EXERCISE MATERIALS –

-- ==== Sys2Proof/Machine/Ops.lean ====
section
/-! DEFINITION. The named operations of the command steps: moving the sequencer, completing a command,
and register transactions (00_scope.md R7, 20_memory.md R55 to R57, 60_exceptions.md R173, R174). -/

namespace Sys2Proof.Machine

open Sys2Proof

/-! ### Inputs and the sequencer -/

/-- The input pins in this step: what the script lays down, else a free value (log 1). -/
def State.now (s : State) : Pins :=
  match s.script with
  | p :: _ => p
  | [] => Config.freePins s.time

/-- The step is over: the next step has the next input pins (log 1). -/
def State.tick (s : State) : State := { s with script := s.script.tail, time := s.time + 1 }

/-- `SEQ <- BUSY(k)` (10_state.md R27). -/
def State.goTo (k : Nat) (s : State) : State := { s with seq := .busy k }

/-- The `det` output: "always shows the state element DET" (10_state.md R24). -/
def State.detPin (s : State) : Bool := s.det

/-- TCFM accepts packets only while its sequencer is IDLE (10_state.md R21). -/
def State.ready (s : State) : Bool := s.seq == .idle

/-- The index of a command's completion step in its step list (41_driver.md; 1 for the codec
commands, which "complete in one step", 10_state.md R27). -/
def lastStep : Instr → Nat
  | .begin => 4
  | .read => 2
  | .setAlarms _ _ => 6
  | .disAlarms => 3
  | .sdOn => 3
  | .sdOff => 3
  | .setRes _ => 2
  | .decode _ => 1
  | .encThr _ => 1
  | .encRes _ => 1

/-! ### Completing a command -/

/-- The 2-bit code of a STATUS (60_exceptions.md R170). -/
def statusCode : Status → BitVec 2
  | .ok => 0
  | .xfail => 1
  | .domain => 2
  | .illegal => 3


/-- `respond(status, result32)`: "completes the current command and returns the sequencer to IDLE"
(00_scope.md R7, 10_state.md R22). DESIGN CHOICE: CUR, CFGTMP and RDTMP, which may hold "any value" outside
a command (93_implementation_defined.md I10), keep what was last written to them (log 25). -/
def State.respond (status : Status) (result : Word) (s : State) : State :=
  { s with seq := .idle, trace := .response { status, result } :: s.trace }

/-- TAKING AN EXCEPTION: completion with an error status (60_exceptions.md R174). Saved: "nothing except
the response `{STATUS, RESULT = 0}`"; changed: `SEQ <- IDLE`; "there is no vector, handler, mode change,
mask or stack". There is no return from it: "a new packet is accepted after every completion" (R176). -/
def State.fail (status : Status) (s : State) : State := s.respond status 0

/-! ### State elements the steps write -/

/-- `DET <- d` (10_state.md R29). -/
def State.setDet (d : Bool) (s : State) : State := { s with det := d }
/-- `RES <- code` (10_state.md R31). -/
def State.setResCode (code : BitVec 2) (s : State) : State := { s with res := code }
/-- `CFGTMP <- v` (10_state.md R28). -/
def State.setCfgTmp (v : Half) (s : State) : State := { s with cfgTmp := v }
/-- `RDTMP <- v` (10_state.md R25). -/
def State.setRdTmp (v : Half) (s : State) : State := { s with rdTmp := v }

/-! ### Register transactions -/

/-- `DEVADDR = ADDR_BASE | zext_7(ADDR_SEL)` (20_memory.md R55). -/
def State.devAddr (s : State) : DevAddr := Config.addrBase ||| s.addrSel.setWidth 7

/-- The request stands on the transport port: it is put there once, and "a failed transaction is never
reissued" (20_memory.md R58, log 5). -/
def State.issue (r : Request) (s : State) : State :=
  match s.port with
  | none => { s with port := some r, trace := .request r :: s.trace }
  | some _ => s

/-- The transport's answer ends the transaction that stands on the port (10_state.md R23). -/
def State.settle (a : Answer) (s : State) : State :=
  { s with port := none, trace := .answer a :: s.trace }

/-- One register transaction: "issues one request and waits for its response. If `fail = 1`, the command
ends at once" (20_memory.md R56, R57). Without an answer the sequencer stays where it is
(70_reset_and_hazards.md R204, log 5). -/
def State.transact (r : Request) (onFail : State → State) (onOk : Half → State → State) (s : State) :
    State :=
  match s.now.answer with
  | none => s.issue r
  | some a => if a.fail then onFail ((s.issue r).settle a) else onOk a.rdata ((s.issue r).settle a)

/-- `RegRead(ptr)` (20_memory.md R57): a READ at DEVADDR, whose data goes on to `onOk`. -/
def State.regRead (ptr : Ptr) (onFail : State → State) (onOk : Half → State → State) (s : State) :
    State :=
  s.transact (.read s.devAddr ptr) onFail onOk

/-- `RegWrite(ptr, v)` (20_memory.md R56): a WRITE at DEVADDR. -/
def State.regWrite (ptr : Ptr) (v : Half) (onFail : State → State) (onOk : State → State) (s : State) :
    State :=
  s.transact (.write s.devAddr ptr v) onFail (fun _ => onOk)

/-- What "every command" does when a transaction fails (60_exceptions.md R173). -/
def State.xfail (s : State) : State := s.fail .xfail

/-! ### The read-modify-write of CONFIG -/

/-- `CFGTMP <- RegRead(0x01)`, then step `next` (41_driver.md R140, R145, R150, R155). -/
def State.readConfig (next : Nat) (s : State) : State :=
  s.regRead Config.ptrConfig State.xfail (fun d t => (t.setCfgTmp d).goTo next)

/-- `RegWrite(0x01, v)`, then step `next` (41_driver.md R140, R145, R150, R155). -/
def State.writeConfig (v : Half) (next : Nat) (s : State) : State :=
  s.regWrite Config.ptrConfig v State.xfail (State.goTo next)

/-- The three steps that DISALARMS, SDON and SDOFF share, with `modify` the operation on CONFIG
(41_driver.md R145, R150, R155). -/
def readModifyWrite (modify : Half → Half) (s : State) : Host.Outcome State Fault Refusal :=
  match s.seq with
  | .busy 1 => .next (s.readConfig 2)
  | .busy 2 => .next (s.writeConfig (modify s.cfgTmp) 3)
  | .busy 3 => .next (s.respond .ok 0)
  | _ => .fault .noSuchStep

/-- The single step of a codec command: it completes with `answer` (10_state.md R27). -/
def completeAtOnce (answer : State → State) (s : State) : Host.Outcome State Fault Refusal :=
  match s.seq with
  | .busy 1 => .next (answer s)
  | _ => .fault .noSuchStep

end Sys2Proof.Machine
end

YOUR INSTRUCTIONS – Please return the material above exactly as written.

RESPONSE AREA –
-- ==== Sys2Proof/Machine/Ops.lean ====
section
/-! DEFINITION. The named operations of the command steps: moving the sequencer, completing a command,
and register transactions (00_scope.md R7, 20_memory.md R55 to R57, 60_exceptions.md R173, R174). -/

namespace Sys2Proof.Machine

open Sys2Proof

/-! ### Inputs and the sequencer -/

/-- The input pins in this step: what the script lays down, else a free value (log 1). -/
def State.now (s : State) : Pins :=
  match s.script with
  | p :: _ => p
  | [] => Config.freePins s.time

/-- The step is over: the next step has the next input pins (log 1). -/
def State.tick (s : State) : State := { s with script := s.script.tail, time := s.time + 1 }

/-- `SEQ <- BUSY(k)` (10_state.md R27). -/
def State.goTo (k : Nat) (s : State) : State := { s with seq := .busy k }

/-- The `det` output: "always shows the state element DET" (10_state.md R24). -/
def State.detPin (s : State) : Bool := s.det

/-- TCFM accepts packets only while its sequencer is IDLE (10_state.md R21). -/
def State.ready (s : State) : Bool := s.seq == .idle

/-- The index of a command's completion step in its step list (41_driver.md; 1 for the codec
commands, which "complete in one step", 10_state.md R27). -/
def lastStep : Instr → Nat
  | .begin => 4
  | .read => 2
  | .setAlarms _ _ => 6
  | .disAlarms => 3
  | .sdOn => 3
  | .sdOff => 3
  | .setRes _ => 2
  | .decode _ => 1
  | .encThr _ => 1
  | .encRes _ => 1

/-! ### Completing a command -/

/-- The 2-bit code of a STATUS (60_exceptions.md R170). -/
def statusCode : Status → BitVec 2
  | .ok => 0
  | .xfail => 1
  | .domain => 2
  | .illegal => 3


/-- `respond(status, result32)`: "completes the current command and returns the sequencer to IDLE"
(00_scope.md R7, 10_state.md R22). DESIGN CHOICE: CUR, CFGTMP and RDTMP, which may hold "any value" outside
a command (93_implementation_defined.md I10), keep what was last written to them (log 25). -/
def State.respond (status : Status) (result : Word) (s : State) : State :=
  { s with seq := .idle, trace := .response { status, result } :: s.trace }

/-- TAKING AN EXCEPTION: completion with an error status (60_exceptions.md R174). Saved: "nothing except
the response `{STATUS, RESULT = 0}`"; changed: `SEQ <- IDLE`; "there is no vector, handler, mode change,
mask or stack". There is no return from it: "a new packet is accepted after every completion" (R176). -/
def State.fail (status : Status) (s : State) : State := s.respond status 0

/-! ### State elements the steps write -/

/-- `DET <- d` (10_state.md R29). -/
def State.setDet (d : Bool) (s : State) : State := { s with det := d }
/-- `RES <- code` (10_state.md R31). -/
def State.setResCode (code : BitVec 2) (s : State) : State := { s with res := code }
/-- `CFGTMP <- v` (10_state.md R28). -/
def State.setCfgTmp (v : Half) (s : State) : State := { s with cfgTmp := v }
/-- `RDTMP <- v` (10_state.md R25). -/
def State.setRdTmp (v : Half) (s : State) : State := { s with rdTmp := v }

/-! ### Register transactions -/

/-- `DEVADDR = ADDR_BASE | zext_7(ADDR_SEL)` (20_memory.md R55). -/
def State.devAddr (s : State) : DevAddr := Config.addrBase ||| s.addrSel.setWidth 7

/-- The request stands on the transport port: it is put there once, and "a failed transaction is never
reissued" (20_memory.md R58, log 5). -/
def State.issue (r : Request) (s : State) : State :=
  match s.port with
  | none => { s with port := some r, trace := .request r :: s.trace }
  | some _ => s

/-- The transport's answer ends the transaction that stands on the port (10_state.md R23). -/
def State.settle (a : Answer) (s : State) : State :=
  { s with port := none, trace := .answer a :: s.trace }

/-- One register transaction: "issues one request and waits for its response. If `fail = 1`, the command
ends at once" (20_memory.md R56, R57). Without an answer the sequencer stays where it is
(70_reset_and_hazards.md R204, log 5). -/
def State.transact (r : Request) (onFail : State → State) (onOk : Half → State → State) (s : State) :
    State :=
  match s.now.answer with
  | none => s.issue r
  | some a => if a.fail then onFail ((s.issue r).settle a) else onOk a.rdata ((s.issue r).settle a)

/-- `RegRead(ptr)` (20_memory.md R57): a READ at DEVADDR, whose data goes on to `onOk`. -/
def State.regRead (ptr : Ptr) (onFail : State → State) (onOk : Half → State → State) (s : State) :
    State :=
  s.transact (.read s.devAddr ptr) onFail onOk

/-- `RegWrite(ptr, v)` (20_memory.md R56): a WRITE at DEVADDR. -/
def State.regWrite (ptr : Ptr) (v : Half) (onFail : State → State) (onOk : State → State) (s : State) :
    State :=
  s.transact (.write s.devAddr ptr v) onFail (fun _ => onOk)

/-- What "every command" does when a transaction fails (60_exceptions.md R173). -/
def State.xfail (s : State) : State := s.fail .xfail

/-! ### The read-modify-write of CONFIG -/

/-- `CFGTMP <- RegRead(0x01)`, then step `next` (41_driver.md R140, R145, R150, R155). -/
def State.readConfig (next : Nat) (s : State) : State :=
  s.regRead Config.ptrConfig State.xfail (fun d t => (t.setCfgTmp d).goTo next)

/-- `RegWrite(0x01, v)`, then step `next` (41_driver.md R140, R145, R150, R155). -/
def State.writeConfig (v : Half) (next : Nat) (s : State) : State :=
  s.regWrite Config.ptrConfig v State.xfail (State.goTo next)

/-- The three steps that DISALARMS, SDON and SDOFF share, with `modify` the operation on CONFIG
(41_driver.md R145, R150, R155). -/
def readModifyWrite (modify : Half → Half) (s : State) : Host.Outcome State Fault Refusal :=
  match s.seq with
  | .busy 1 => .next (s.readConfig 2)
  | .busy 2 => .next (s.writeConfig (modify s.cfgTmp) 3)
  | .busy 3 => .next (s.respond .ok 0)
  | _ => .fault .noSuchStep

/-- The single step of a codec command: it completes with `answer` (10_state.md R27). -/
def completeAtOnce (answer : State → State) (s : State) : Host.Outcome State Fault Refusal :=
  match s.seq with
  | .busy 1 => .next (answer s)
  | _ => .fault .noSuchStep

end Sys2Proof.Machine
end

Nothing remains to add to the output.